(PROVIDED ENTRIES)
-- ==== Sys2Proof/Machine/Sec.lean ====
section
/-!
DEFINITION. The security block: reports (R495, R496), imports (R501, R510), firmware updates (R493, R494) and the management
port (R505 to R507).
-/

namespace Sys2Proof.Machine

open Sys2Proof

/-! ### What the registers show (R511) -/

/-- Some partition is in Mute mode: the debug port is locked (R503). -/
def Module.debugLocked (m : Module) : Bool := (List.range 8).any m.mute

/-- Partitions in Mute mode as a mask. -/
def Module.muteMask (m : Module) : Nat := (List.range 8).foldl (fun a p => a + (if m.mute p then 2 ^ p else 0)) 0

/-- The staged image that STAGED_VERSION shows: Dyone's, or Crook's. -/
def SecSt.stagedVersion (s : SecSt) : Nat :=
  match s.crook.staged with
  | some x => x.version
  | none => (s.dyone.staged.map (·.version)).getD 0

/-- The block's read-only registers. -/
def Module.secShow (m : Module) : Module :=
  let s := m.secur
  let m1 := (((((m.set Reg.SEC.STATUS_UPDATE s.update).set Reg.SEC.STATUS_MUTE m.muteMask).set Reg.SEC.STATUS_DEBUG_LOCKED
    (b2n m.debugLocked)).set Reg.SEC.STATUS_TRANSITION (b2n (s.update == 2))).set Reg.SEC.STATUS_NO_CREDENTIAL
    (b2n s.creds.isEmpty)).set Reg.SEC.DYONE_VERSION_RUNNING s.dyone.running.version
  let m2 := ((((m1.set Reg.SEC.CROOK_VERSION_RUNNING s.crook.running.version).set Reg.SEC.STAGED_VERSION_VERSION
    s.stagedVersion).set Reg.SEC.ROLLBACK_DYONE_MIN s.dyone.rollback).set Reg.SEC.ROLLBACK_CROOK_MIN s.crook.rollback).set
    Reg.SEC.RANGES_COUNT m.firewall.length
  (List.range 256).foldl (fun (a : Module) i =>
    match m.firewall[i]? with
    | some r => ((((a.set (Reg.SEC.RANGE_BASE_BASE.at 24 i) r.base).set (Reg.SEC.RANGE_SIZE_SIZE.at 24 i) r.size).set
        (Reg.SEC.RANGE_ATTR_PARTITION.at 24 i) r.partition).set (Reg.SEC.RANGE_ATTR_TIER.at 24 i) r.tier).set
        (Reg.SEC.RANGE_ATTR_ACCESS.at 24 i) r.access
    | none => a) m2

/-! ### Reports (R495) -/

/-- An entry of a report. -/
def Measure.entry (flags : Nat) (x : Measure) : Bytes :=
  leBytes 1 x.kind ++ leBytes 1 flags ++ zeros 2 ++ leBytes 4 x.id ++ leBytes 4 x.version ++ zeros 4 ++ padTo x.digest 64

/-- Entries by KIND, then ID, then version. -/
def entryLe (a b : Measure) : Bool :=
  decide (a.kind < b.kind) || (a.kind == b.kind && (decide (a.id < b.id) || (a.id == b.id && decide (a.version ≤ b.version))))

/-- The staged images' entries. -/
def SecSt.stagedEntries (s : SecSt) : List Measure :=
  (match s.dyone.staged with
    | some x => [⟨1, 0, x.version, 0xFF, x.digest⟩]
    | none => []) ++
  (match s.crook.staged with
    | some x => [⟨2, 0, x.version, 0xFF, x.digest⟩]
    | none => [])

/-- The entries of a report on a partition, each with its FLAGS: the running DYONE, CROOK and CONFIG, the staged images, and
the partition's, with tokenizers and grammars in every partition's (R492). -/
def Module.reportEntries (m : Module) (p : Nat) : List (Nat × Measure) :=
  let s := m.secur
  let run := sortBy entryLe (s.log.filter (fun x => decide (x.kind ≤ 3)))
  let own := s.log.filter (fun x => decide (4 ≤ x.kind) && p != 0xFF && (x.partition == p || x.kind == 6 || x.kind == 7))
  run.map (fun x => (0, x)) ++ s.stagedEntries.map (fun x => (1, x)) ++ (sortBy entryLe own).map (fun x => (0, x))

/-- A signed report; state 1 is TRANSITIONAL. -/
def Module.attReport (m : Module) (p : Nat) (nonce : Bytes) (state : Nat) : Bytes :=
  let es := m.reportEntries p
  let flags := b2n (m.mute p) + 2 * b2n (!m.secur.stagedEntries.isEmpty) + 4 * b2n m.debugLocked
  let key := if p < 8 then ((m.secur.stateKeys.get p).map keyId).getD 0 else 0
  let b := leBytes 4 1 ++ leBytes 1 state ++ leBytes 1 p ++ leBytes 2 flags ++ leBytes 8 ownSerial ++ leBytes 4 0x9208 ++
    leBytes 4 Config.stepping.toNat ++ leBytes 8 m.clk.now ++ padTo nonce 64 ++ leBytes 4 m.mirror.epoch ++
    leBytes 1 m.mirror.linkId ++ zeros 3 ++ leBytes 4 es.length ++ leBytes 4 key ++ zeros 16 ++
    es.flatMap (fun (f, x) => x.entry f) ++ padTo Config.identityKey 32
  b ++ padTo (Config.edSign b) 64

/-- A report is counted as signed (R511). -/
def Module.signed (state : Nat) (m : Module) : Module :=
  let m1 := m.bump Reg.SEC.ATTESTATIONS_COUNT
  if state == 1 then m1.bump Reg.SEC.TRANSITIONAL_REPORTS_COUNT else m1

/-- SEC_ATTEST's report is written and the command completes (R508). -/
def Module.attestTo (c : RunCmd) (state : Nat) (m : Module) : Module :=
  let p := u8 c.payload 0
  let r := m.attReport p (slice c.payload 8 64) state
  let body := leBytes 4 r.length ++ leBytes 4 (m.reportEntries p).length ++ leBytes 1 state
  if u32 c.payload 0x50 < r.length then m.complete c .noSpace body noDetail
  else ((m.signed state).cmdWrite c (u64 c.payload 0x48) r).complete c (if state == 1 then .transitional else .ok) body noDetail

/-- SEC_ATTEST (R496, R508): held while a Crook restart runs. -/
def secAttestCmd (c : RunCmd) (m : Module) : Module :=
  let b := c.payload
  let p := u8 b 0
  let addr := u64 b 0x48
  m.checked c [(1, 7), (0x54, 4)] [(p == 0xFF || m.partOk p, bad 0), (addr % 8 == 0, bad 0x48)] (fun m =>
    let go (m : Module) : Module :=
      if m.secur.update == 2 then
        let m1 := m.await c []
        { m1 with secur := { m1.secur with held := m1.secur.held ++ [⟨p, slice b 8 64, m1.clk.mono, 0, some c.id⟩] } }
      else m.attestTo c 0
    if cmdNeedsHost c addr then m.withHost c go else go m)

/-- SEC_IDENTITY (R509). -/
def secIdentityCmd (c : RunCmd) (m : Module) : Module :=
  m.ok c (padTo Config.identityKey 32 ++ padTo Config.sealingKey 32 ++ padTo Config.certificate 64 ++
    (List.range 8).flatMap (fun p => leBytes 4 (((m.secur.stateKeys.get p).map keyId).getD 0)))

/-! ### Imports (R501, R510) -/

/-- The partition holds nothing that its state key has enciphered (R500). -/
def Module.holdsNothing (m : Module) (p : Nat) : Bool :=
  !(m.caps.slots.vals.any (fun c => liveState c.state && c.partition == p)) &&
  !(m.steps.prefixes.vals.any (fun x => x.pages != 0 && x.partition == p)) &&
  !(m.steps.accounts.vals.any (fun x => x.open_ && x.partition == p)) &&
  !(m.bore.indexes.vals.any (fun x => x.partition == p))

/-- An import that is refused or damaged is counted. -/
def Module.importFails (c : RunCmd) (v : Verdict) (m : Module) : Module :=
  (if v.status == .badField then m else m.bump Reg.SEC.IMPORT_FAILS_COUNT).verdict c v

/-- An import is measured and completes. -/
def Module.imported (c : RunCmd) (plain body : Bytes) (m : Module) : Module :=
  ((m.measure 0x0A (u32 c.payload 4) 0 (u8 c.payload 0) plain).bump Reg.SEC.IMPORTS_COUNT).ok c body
(End PROVIDED ENTRIES)
(PROVIDED ENTRIES)
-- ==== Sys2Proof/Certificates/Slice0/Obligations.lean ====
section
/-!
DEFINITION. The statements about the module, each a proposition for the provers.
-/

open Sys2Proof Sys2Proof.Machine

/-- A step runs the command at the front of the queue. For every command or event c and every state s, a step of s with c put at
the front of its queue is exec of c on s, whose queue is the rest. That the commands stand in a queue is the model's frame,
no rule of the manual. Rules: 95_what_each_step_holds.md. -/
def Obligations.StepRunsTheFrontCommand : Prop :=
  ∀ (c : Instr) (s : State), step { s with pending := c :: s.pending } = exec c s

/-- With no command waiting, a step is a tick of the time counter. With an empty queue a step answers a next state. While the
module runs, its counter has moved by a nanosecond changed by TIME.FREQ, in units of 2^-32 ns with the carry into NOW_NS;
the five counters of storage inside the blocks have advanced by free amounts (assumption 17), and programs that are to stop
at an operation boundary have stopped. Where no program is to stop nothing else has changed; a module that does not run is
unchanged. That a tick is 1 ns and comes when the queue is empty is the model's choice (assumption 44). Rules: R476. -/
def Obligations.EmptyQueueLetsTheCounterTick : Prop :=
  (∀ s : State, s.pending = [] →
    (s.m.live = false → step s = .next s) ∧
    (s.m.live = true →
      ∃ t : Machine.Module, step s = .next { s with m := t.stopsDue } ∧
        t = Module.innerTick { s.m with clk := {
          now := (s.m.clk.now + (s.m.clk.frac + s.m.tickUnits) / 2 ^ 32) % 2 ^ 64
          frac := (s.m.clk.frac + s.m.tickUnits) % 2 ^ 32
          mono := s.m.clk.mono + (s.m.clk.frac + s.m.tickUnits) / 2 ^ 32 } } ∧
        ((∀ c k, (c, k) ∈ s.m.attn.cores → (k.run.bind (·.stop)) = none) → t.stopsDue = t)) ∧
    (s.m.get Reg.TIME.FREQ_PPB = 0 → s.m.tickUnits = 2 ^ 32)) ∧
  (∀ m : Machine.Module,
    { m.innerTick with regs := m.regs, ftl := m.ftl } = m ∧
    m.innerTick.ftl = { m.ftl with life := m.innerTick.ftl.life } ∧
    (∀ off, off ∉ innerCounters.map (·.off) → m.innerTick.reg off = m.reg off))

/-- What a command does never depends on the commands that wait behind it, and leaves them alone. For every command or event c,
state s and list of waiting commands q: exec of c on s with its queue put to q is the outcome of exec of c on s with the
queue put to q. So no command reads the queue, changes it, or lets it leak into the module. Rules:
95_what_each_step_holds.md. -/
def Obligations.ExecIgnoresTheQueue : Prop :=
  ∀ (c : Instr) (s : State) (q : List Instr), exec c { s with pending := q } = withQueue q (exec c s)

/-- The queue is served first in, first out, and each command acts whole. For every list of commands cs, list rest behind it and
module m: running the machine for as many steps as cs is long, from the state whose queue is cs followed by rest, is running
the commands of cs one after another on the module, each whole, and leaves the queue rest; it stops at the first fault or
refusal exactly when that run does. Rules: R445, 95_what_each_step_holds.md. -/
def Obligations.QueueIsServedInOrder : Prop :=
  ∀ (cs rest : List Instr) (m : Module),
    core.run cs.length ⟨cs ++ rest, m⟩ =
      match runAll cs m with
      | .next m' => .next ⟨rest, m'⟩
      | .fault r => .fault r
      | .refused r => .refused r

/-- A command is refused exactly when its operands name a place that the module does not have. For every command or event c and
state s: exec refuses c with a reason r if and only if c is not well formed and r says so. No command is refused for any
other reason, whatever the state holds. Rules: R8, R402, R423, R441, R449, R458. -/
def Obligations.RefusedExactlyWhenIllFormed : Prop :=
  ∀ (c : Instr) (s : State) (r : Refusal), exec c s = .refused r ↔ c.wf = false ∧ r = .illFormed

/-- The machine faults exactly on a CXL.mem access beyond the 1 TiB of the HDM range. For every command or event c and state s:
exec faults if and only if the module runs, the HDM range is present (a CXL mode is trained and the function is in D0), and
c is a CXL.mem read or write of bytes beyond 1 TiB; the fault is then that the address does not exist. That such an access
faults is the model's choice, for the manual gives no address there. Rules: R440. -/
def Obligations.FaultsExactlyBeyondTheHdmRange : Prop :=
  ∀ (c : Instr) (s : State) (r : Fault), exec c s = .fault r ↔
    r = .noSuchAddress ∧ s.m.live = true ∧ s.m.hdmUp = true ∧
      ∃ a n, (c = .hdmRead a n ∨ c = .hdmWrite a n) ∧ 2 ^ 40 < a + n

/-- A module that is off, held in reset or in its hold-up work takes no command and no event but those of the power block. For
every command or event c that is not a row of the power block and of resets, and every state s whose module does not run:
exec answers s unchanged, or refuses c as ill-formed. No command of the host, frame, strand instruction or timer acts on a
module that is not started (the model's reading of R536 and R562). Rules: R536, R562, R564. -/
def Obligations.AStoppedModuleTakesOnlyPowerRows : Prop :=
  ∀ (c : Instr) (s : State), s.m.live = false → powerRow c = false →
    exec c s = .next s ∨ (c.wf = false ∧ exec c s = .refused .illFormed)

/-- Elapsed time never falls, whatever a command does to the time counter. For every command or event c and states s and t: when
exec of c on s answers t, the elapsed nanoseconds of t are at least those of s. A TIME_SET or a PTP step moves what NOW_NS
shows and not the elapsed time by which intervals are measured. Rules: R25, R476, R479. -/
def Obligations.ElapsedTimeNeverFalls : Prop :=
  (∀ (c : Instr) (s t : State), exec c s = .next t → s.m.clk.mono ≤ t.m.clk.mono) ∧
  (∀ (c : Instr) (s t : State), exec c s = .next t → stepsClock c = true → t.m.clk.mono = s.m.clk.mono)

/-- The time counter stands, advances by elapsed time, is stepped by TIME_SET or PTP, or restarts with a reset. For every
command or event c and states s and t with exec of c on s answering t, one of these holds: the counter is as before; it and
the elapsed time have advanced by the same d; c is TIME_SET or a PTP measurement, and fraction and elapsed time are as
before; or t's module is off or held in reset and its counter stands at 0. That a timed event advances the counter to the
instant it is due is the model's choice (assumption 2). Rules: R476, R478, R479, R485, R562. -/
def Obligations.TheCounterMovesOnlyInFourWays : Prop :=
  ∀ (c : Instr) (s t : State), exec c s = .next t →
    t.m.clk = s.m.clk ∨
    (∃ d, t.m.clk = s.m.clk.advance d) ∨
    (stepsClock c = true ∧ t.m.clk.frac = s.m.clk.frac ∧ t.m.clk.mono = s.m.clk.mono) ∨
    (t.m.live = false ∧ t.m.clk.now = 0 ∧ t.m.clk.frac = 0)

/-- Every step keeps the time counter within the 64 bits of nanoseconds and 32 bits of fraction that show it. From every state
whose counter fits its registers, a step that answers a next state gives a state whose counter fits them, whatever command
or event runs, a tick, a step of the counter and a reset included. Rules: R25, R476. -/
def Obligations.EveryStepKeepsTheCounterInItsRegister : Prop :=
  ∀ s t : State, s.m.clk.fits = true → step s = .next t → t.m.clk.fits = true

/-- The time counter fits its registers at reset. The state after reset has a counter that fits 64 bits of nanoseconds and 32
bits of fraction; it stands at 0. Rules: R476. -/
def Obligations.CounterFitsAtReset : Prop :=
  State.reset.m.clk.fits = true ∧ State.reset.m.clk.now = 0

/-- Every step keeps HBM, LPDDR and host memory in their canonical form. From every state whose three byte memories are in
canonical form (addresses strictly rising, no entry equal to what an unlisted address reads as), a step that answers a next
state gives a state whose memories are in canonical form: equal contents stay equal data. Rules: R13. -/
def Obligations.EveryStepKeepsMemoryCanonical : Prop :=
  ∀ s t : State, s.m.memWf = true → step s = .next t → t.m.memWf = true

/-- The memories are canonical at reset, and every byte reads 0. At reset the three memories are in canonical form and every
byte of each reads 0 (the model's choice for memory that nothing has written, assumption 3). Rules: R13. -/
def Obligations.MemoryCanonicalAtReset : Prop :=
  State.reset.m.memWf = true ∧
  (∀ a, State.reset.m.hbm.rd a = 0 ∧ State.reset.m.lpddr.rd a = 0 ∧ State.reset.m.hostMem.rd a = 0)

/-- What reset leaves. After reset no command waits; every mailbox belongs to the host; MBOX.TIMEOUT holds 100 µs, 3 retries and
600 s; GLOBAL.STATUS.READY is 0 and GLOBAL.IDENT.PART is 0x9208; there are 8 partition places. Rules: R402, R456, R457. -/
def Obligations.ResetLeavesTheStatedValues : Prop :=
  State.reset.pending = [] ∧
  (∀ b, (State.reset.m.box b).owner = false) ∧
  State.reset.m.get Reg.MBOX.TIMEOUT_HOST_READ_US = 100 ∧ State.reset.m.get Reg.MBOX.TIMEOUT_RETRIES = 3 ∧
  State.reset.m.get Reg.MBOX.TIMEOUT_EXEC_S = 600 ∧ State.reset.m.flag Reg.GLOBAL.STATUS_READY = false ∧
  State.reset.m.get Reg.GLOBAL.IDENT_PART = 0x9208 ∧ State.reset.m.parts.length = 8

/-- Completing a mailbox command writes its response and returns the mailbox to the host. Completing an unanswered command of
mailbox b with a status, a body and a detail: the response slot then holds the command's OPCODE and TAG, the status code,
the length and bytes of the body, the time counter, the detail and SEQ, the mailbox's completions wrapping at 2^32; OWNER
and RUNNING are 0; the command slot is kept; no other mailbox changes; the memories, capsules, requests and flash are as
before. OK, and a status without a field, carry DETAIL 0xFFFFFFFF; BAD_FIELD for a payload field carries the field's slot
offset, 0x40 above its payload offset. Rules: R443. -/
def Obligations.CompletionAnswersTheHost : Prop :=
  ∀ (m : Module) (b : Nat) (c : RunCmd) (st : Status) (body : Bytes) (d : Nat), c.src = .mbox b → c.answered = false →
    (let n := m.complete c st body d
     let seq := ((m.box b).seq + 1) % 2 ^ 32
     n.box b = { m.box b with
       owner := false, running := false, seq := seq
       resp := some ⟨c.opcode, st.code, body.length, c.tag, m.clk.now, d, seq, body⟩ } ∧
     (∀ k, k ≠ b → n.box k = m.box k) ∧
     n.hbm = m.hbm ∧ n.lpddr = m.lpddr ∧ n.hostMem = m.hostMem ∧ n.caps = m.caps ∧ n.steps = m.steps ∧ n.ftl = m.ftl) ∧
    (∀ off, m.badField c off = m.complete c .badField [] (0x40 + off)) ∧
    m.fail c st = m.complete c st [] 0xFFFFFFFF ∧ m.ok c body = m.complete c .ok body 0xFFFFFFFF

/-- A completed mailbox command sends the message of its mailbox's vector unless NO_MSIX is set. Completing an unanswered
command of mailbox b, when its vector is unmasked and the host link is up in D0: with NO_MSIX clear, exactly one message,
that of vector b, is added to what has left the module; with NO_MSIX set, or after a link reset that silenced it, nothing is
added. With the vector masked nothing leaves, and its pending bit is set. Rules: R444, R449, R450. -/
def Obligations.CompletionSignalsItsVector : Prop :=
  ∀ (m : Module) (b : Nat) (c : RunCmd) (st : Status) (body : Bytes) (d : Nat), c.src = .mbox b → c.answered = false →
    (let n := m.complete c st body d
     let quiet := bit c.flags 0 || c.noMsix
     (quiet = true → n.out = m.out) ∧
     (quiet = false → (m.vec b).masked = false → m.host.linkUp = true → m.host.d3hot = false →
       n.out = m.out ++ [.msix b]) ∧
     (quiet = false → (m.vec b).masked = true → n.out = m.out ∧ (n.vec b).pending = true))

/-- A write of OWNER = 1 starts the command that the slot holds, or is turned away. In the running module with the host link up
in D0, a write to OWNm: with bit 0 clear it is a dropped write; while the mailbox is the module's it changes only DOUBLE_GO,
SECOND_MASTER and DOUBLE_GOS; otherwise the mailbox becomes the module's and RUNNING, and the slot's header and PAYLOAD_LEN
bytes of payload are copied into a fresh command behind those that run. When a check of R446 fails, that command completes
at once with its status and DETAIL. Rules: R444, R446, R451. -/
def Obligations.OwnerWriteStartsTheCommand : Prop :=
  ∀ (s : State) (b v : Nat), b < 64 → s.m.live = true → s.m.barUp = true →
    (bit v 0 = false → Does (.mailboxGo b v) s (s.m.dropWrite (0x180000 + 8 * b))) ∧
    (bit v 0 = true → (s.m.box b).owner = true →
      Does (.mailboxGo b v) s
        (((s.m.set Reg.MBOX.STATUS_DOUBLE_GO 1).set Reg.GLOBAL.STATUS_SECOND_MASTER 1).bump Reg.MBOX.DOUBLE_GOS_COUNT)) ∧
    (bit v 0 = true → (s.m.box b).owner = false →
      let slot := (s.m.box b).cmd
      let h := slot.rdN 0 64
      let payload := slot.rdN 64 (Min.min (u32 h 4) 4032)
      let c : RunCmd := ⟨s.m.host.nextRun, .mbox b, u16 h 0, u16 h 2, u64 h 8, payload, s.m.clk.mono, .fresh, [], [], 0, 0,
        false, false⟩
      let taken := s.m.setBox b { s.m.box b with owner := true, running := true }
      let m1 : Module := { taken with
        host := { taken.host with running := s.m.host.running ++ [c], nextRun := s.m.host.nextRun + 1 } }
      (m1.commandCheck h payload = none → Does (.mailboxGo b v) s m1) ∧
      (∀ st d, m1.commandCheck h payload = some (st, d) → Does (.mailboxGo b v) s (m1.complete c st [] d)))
(End PROVIDED ENTRIES)
(PROVIDED ENTRIES)
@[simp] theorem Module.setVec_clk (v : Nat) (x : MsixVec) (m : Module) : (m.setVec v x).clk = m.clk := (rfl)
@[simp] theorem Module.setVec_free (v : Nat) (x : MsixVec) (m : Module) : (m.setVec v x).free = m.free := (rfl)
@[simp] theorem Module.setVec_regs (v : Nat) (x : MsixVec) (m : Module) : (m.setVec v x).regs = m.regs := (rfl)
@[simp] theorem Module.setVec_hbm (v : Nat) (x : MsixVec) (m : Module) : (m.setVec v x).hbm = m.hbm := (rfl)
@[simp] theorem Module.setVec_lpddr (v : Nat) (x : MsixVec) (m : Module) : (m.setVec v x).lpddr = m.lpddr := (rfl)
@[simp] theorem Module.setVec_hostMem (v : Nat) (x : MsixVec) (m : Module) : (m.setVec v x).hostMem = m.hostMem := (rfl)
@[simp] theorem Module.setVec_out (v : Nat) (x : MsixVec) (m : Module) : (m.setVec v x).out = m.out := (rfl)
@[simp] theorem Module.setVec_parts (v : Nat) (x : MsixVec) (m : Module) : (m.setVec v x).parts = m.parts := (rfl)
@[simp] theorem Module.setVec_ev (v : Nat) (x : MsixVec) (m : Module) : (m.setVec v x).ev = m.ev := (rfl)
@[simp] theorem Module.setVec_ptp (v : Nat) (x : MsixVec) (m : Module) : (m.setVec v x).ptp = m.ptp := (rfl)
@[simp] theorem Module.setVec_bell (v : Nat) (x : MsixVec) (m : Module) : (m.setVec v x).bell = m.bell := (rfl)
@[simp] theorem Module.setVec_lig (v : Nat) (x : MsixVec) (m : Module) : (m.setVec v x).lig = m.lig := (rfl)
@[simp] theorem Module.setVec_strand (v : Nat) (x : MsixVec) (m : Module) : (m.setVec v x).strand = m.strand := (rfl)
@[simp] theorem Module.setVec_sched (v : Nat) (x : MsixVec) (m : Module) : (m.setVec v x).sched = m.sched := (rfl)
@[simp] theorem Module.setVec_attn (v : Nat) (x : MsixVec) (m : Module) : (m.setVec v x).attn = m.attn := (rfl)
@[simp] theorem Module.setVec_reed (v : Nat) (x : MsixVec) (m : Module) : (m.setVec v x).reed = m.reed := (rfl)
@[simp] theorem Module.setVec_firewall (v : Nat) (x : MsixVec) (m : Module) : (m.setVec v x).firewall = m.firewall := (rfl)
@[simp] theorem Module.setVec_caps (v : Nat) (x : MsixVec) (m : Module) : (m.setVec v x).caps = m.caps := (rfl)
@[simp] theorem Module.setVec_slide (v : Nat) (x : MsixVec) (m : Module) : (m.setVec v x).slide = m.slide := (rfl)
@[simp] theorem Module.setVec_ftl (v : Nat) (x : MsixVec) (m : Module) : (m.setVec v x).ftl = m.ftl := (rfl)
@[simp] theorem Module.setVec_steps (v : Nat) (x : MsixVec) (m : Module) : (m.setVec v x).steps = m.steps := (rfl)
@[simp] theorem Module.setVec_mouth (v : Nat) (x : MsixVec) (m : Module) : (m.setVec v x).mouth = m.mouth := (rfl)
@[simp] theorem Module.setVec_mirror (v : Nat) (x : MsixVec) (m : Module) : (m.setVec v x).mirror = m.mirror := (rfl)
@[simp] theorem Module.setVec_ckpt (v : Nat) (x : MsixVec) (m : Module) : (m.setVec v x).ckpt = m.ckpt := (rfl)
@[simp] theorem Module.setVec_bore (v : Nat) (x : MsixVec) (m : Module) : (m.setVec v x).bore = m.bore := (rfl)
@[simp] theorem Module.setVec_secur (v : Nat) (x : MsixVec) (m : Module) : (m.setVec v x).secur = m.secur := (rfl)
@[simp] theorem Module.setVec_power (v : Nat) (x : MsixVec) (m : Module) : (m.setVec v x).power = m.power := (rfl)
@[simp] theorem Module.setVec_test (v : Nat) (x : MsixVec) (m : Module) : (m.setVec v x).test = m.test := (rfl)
(End PROVIDED ENTRIES)
__AIM OF THE TASK__:
Whichever lines of the data include the word "changes", pull them out.

__THE COMPLETED TASK__:
queue put to q. So no command reads the queue, changes it, or lets it leak into the module. Rules:
and RUNNING are 0; the command slot is kept; no other mailbox changes; the memories, capsules, requests and flash are as
in D0, a write to OWNm: with bit 0 clear it is a dropped write; while the mailbox is the module's it changes only DOUBLE_GO,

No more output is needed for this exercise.